You're not missing anything obvious... what you're trying to do, on face
value, is not an easy thing to do. In M/R, joining is done based on
partitioning to the same reducer...how can you do that if you have a case
and foo is sent to reducer 1, bar to reducer 2? There's no way to know
where keys should be sent.
That said, there are options.
Option 1: a cross. Undesirable because of data explosion.

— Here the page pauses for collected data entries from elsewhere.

-- ==== Sys2Proof/Certificates/Slice0/Obligations.lean ====
section
/-!
DEFINITION. Obligations.lean: the statements about the model.
-/

open Sys2Proof Sys2Proof.Machine

/-! The step. -/

/-- O1. The step takes the command at the front of the queue, and exec sees the rest of the queue. With none waiting one FC
cycle goes by (the model's choice, log 9; R23, R24): KST_FC_CNT counts it, which the `time` CSR shows above its low four
bits; nothing happens in a module that is not up, and nothing but the counters changes in one in which nothing else waits
for the clock. -/
def Obligations.StepTakesFrontCommand : Prop :=
  (∀ (s : State) (i : Instr) (r : List Instr), s.pending = i :: r → step s = exec i { s with pending := r }) ∧
  (∀ s : State, s.pending = [] → s.up = false → step s = .next s) ∧
  (∀ s : State, s.pending = [] → s.up = true → Still s → ∃ u, step s = .next u ∧ u.clk.fc = s.clk.fc + 1 ∧
    u.pending = [] ∧ u.rd .KST_FC_CNT [] = (s.rd .KST_FC_CNT [] + 1) % 2 ^ 64 ∧
    u.timeCsr = (s.rd .KST_FC_CNT [] + 1) % 2 ^ 64 / 16 ∧ u = { s with regs := u.regs, clk := u.clk })

/-- O2. Every command, with any operands, in any state, is answered with a next state: nothing faults or is
refused. -/
def Obligations.EveryCommandIsAnswered : Prop := ∀ (i : Instr) (s : State), Answers i s (fun _ => True)

/-! The tile: scalar and control instructions. -/

/-- O3. R153, R154: each scalar arithmetic instruction at the head of its stream writes its result, of RS1 and the second
operand, to RD when bit 0 of its predicate is 1, and nothing otherwise; LI writes its second word so; NOP writes nothing. No
other register, memory or flag changes. -/
def Obligations.ScalarResults : Prop :=
  (∀ p ∈ scalarOps, ∀ (s : State) (t : Nat) (f : InsS) (e : QEnt),
    readyHead s t .scalar (encS p.2.1 f) 0 = some e →
    Answers (p.1 t f) s (fun u =>
      (∀ r, (u.tile t).s r =
        if (s.tile t).predOn f.pred.toNat = true ∧ r = f.rd.toNat then
          p.2.2 ((s.tile t).s f.rs1.toNat)
            (if f.i = 1 then f.imm.signExtend 64 else (s.tile t).s f.rs2.toNat)
        else (s.tile t).s r) ∧
      Tile.SameData { s.tile t with sregs := (u.tile t).sregs } (u.tile t) ∧ TileOnly t [] s u)) ∧
  (∀ (s : State) (t : Nat) (f : InsS) (e : QEnt), readyHead s t .scalar (encS 0x00 f) 0 = some e →
    Answers (.nop t f) s (fun u => Tile.SameData (s.tile t) (u.tile t) ∧ TileOnly t [] s u)) ∧
  (∀ (s : State) (t : Nat) (f : InsS) (v : BitVec 64) (e : QEnt), readyHead s t .scalar (encLi f) v = some e →
    Answers (.li t f v) s (fun u =>
      (∀ r, (u.tile t).s r =
        if (s.tile t).predOn f.pred.toNat = true ∧ r = f.rd.toNat then v else (s.tile t).s r) ∧
      Tile.SameData { s.tile t with sregs := (u.tile t).sregs } (u.tile t) ∧ TileOnly t [] s u))

/-- O4. R154, R156: BR with its predicate bit 1 and its comparison true goes on at pc + IMM32, or raises FETCH_FAULT
(0x08) where that is no word of instruction memory; otherwise it goes on at the next word. JAL and JALR with their
predicate bit 1 write pc + 8 to RD and go on at pc + IMM32 or s[RS1] + IMM32, or fault without an effect; with it 0 they
write nothing. An exception
waits until the earlier instructions of its stream have completed. -/
def Obligations.BranchesAndJumps : Prop :=
  ∀ (s : State) (t : Nat) (f : InsS) (e : QEnt),
    let x := s.tile t
    let pcRel := BitVec.ofNat 64 e.pc + f.imm.signExtend 64
    let regRel := x.s f.rs1.toNat + f.imm.signExtend 64
    let linked := s.setTile t (x.setS f.rd.toNat (BitVec.ofNat 64 (e.pc + 8)))
    (readyHead s t .scalar (encS 0x12 f) 0 = some e →
      (x.predOn f.pred.toNat = true → branchTaken f.func.toNat (x.s f.rs1.toNat) (x.s f.rs2.toNat) →
        f.func.toNat ≤ 5 → ¬ badTarget pcRel → exec (.br t f) s = .next (resumeAt s t (some pcRel.toNat))) ∧
      (x.predOn f.pred.toNat = true → branchTaken f.func.toNat (x.s f.rs1.toNat) (x.s f.rs2.toNat) →
        f.func.toNat ≤ 5 → badTarget pcRel → exec (.br t f) s = .next (faultAt s s t 0 e 0x08 0)) ∧
      (f.func.toNat ≤ 5 → (x.predOn f.pred.toNat = false ∨
          ¬ branchTaken f.func.toNat (x.s f.rs1.toNat) (x.s f.rs2.toNat)) →
        exec (.br t f) s = .next (resumeAt s t none))) ∧
    (readyHead s t .scalar (encS 0x13 f) 0 = some e →
      (x.predOn f.pred.toNat = true → ¬ badTarget pcRel →
        exec (.jal t f) s = .next (resumeAt linked t (some pcRel.toNat))) ∧
      (x.predOn f.pred.toNat = true → badTarget pcRel →
        exec (.jal t f) s = .next (faultAt s s t 0 e 0x08 0)) ∧
      (x.predOn f.pred.toNat = false → exec (.jal t f) s = .next (resumeAt s t none))) ∧
    (readyHead s t .scalar (encS 0x14 f) 0 = some e →
      (x.predOn f.pred.toNat = true → ¬ badTarget regRel →
        exec (.jalr t f) s = .next (resumeAt linked t (some regRel.toNat))) ∧
      (x.predOn f.pred.toNat = true → badTarget regRel →
        exec (.jalr t f) s = .next (faultAt s s t 0 e 0x08 0)) ∧
      (x.predOn f.pred.toNat = false → exec (.jalr t f) s = .next (resumeAt s t none)))

/-- O5. R158, R159: TCR with its predicate bit 1 writes to RD the tile-control register its index names, or the tile's
number at 0x027; TILE_MMA_STAT shows at 0x023 what is in the array as it stands (R126); any other index raises ILLEGAL_OPERAND (0x04), as a TCW to an index that is not writable or with ROLL
does. A TCW to TILE_SR_SEED loads it, zero loading the reset value (R83). An exception
waits until the earlier instructions of its stream have completed. -/
def Obligations.TileControlRegisters : Prop :=
  ∀ (s : State) (t : Nat) (f : InsS) (e : QEnt),
    let x := s.tile t
    let i := f.imm.toNat % 4096
    let v := x.s f.rs1.toNat
    (x.predOn f.pred.toNat = false →
      (readyHead s t .scalar (encS 0x15 f) 0 = some e →
        Answers (.tcr t f) s (fun u => Tile.SameData x (u.tile t) ∧ TileOnly t [] s u)) ∧
      (readyHead s t .scalar (encS 0x16 f) 0 = some e →
        Answers (.tcw t f) s (fun u => Tile.SameData x (u.tile t) ∧ TileOnly t [] s u))) ∧
    (x.predOn f.pred.toNat = true →
    (readyHead s t .scalar (encS 0x15 f) 0 = some e →
      (∀ r ix, tcReg t i = some (r, ix) → Answers (.tcr t f) s (fun u =>
        (∀ n, (u.tile t).s n =
          if n = f.rd.toNat then BitVec.ofNat 64 (if i = 0x23 then mmaStatWord s t else s.rd r ix) else x.s n) ∧
        Tile.SameData { x with sregs := (u.tile t).sregs } (u.tile t) ∧ TileOnly t [] s u)) ∧
      (i = 0x27 → Answers (.tcr t f) s (fun u =>
        (∀ n, (u.tile t).s n = if n = f.rd.toNat then BitVec.ofNat 64 t else x.s n) ∧
        Tile.SameData { x with sregs := (u.tile t).sregs } (u.tile t) ∧ TileOnly t [] s u)) ∧
      (0x27 < i → exec (.tcr t f) s = .next (faultAt s s t 0 e 0x04 0))) ∧
    (readyHead s t .scalar (encS 0x16 f) 0 = some e →
      (0x22 < i → exec (.tcw t f) s = .next (faultAt s s t 0 e 0x04 0)) ∧
      (16 ≤ i → i < 32 → v.getLsbD 63 = true → exec (.tcw t f) s = .next (faultAt s s t 0 e 0x04 0)) ∧
      (∀ w, i < 16 → fmtDescWrite i (s.rd .FMT_DESC (tix t ++ [i])) v.toNat = some w →
        Answers (.tcw t f) s (fun u => u.rd .FMT_DESC (tix t ++ [i]) = w % 2 ^ 64 ∧
          Tile.SameData x (u.tile t) ∧ TileOnly t [regAddr .FMT_DESC (tix t ++ [i])] s u)) ∧
      (i < 16 → fmtDescWrite i (s.rd .FMT_DESC (tix t ++ [i])) v.toNat = none →
        exec (.tcw t f) s = .next (settle (discardReg (popHead s t .scalar) .FMT_DESC (tix t ++ [i])) t)) ∧
      (16 ≤ i → i < 32 → v.getLsbD 63 = false → exec (.tcw t f) s =
        .next (settle ((popHead s t .scalar).plain .TILE_AMAX (tix t ++ [i - 16]) v.toNat) t)) ∧
      (i = 0x22 → exec (.tcw t f) s = .next (settle ((popHead s t .scalar).plain .TILE_FMT_FLAGS (tix t) v.toNat) t)) ∧
      (i = 0x21 → Answers (.tcw t f) s (fun u =>
        u.rd .TILE_SR_SEED (tix t) = (if v = 0 then 0x9E3779B97F4A7C15 else v.toNat) ∧
        Tile.SameData { x with srLeft := 0 } (u.tile t) ∧ TileOnly t [regAddr .TILE_SR_SEED (tix t)] s u)) ∧
      (i = 0x20 → Answers (.tcw t f) s (fun u =>
        (∀ g ∈ (regInfo .TILE_FMT_CTL).flds, g.ty = .rw →
          u.fld .TILE_FMT_CTL (tix t) ⟨g.hi, g.lo⟩ = fget v.toNat ⟨g.hi, g.lo⟩) ∧
        Tile.SameData x (u.tile t) ∧ TileOnly t [regAddr .TILE_FMT_CTL (tix t)] s u))))

/-! The tile: vector instructions. -/

/-- O6. R136, R166, R167: an element-wise instruction of a slot it accepts writes to each active element of VD its
result and to each inactive one 0 under PZ, else nothing; the flags of its active elements are set in TILE_FMT_FLAGS,
and nothing else changes. INT32 results are those of the rule; a slot it does not accept raises ILLEGAL_FORMAT (0x02). An exception
waits until the earlier instructions of its stream have completed. -/
def Obligations.ElementwiseResults : Prop :=
  ∀ p ∈ elementOps, ∀ (s : State) (t : Nat) (f : InsV) (e : QEnt),
    let x := s.tile t
    let fmt := f.fmt.toNat
    let w := if fmt = 0 then 64 else 32
    let a (i : Nat) := vbits (x.v f.vs1.toNat) (w * i) w
    let b (i : Nat) := if f.bs = 1 then (x.s f.ss.toNat).toNat % 2 ^ w else vbits (x.v f.vs2.toNat) (w * i) w
    let g (i : Nat) := if fmt = 14 then int32Result p.2 (a i) (b i)
      else ewFloat p.2 (s.slot t fmt) (a i) (b i) (vbits (x.v f.vs3.toNat) (w * i) w)
    readyHead s t .vector (encV p.2 f) 0 = some e →
    (fmt ∉ elementSlots p.2 → exec (p.1 t f) s = .next (faultAt s s t 1 e 0x02 0)) ∧
    (fmt ∈ elementSlots p.2 → Answers (p.1 t f) s (fun u =>
      (∀ r, r ≠ f.vd.toNat → (u.tile t).v r = x.v r) ∧
      (∀ i, i < 4096 / w → vbits ((u.tile t).v f.vd.toNat) (w * i) w =
        if (x.p f.pred.toNat).getLsbD (w * i / 8) then (g i).1 % 2 ^ w
        else if f.pz = 1 then 0 else vbits (x.v f.vd.toNat) (w * i) w) ∧
      u.rd .TILE_FMT_FLAGS (tix t) =
        s.rd .TILE_FMT_FLAGS (tix t) ||| flagBits (laneFlags (4096 / w) w (x.p f.pred.toNat) g) ∧
      Tile.SameData { x with vregs := (u.tile t).vregs } (u.tile t) ∧
      TileOnly t [regAddr .TILE_FMT_FLAGS (tix t)] s u))

/-- O7. R168, R176, R129: VCMP of a slot it accepts writes its condition to every byte bit of each active element of
p[PD], and 0 to those of an inactive one under PZ; a signalling NaN among the active elements sets FMT_INV (R71). PLOGIC
writes its operation of two predicates to p[PD]. A PD of 0 discards both. Nothing else changes. An exception
waits until the earlier instructions of its stream have completed. -/
def Obligations.PredicateResults : Prop :=
  ∀ (s : State) (t : Nat) (f : InsV) (e : QEnt),
    let x := s.tile t
    let fmt := f.fmt.toNat
    let w := if fmt = 0 then 64 else 32
    let a (i : Nat) := vbits (x.v f.vs1.toNat) (w * i) w
    let b (i : Nat) := if f.bs = 1 then (x.s f.ss.toNat).toNat % 2 ^ w else vbits (x.v f.vs2.toNat) (w * i) w
    (readyHead s t .vector (encV 0x4D f) 0 = some e →
      (fmt ∉ [0, 1, 14] → exec (.vcmp t f) s = .next (faultAt s s t 1 e 0x02 0)) ∧
      (fmt ∈ [0, 1, 14] → f.func.toNat ≤ 3 → Answers (.vcmp t f) s (fun u =>
        (∀ r, r ≠ f.pd.toNat → (u.tile t).p r = x.p r) ∧
        (f.pd = 0 → (u.tile t).p 0 = BitVec.allOnes 512) ∧
        (f.pd ≠ 0 → ∀ i, i < 4096 / w → ∀ j, j < w / 8 → ((u.tile t).p f.pd.toNat).getLsbD (w / 8 * i + j) =
          if (x.p f.pred.toNat).getLsbD (w * i / 8) then compareElem (s.slot t fmt) f.func.toNat (a i) (b i)
          else if f.pz = 1 then false else (x.p f.pd.toNat).getLsbD (w / 8 * i + j)) ∧
        u.rd .TILE_FMT_FLAGS (tix t) = s.rd .TILE_FMT_FLAGS (tix t) |||
          flagBits ⟨false, false, (List.range (4096 / w)).any (fun i => (x.p f.pred.toNat).getLsbD (w * i / 8) &&
            (signalElem (s.slot t fmt) (a i) || signalElem (s.slot t fmt) (b i)))⟩ ∧
        Tile.SameData { x with pregs := (u.tile t).pregs } (u.tile t) ∧
        TileOnly t [regAddr .TILE_FMT_FLAGS (tix t)] s u))) ∧
    (readyHead s t .vector (encV 0x5A f) 0 = some e → f.func.toNat ≤ 7 →
      Answers (.plogic t f) s (fun u =>
        (∀ r, (u.tile t).p r = if r = f.pd.toNat ∧ r ≠ 0 then
            plogicOp f.func.toNat (x.p (f.imm.toNat % 8)) (x.p (f.imm.toNat / 8 % 8)) else x.p r) ∧
        Tile.SameData { x with pregs := (u.tile t).pregs } (u.tile t) ∧ TileOnly t [] s u))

Option 2: If one of the data sets is large enough to fit in memory, you can
make a UDF that brings it in, and does the join for you. This is
essentially option 1.
Option 3: Less generically, exploit the join you're actually doing. In the
dummy example, it looks like you're checking if a token is contained in
another string. You could convert this into a join by tokenizing,
flattening, doing the join, etc. I don't know how close your real use case
is to what you posted.
2012/8/29 Mat Kelcey <firstname.lastname@example.org>
Considering the following two relations...
grunt> querys = load 'query' as (id:int, token:chararray);
grunt> dump querys
grunt> documents = load 'document' as (id:int, text:chararray);
grunt> dump documents;
(21,foo bar frog)
Is is possible to do a join where the query:token is not equal to but
contained in documents:text ?
(11,foo,21,foo bar frog)
(12,bar,21,foo bar frog)
(13,frog,21,foo bar frog)
I can certainly do this in Java map/reduce (as we all had to in the
dark days days before pig) but is there a way to hack this together
with a custom udf or some other weird join backdoor (customer
partitioner for a group or something whacky) ???
It's been a long day, maybe I'm just missing some super obvious..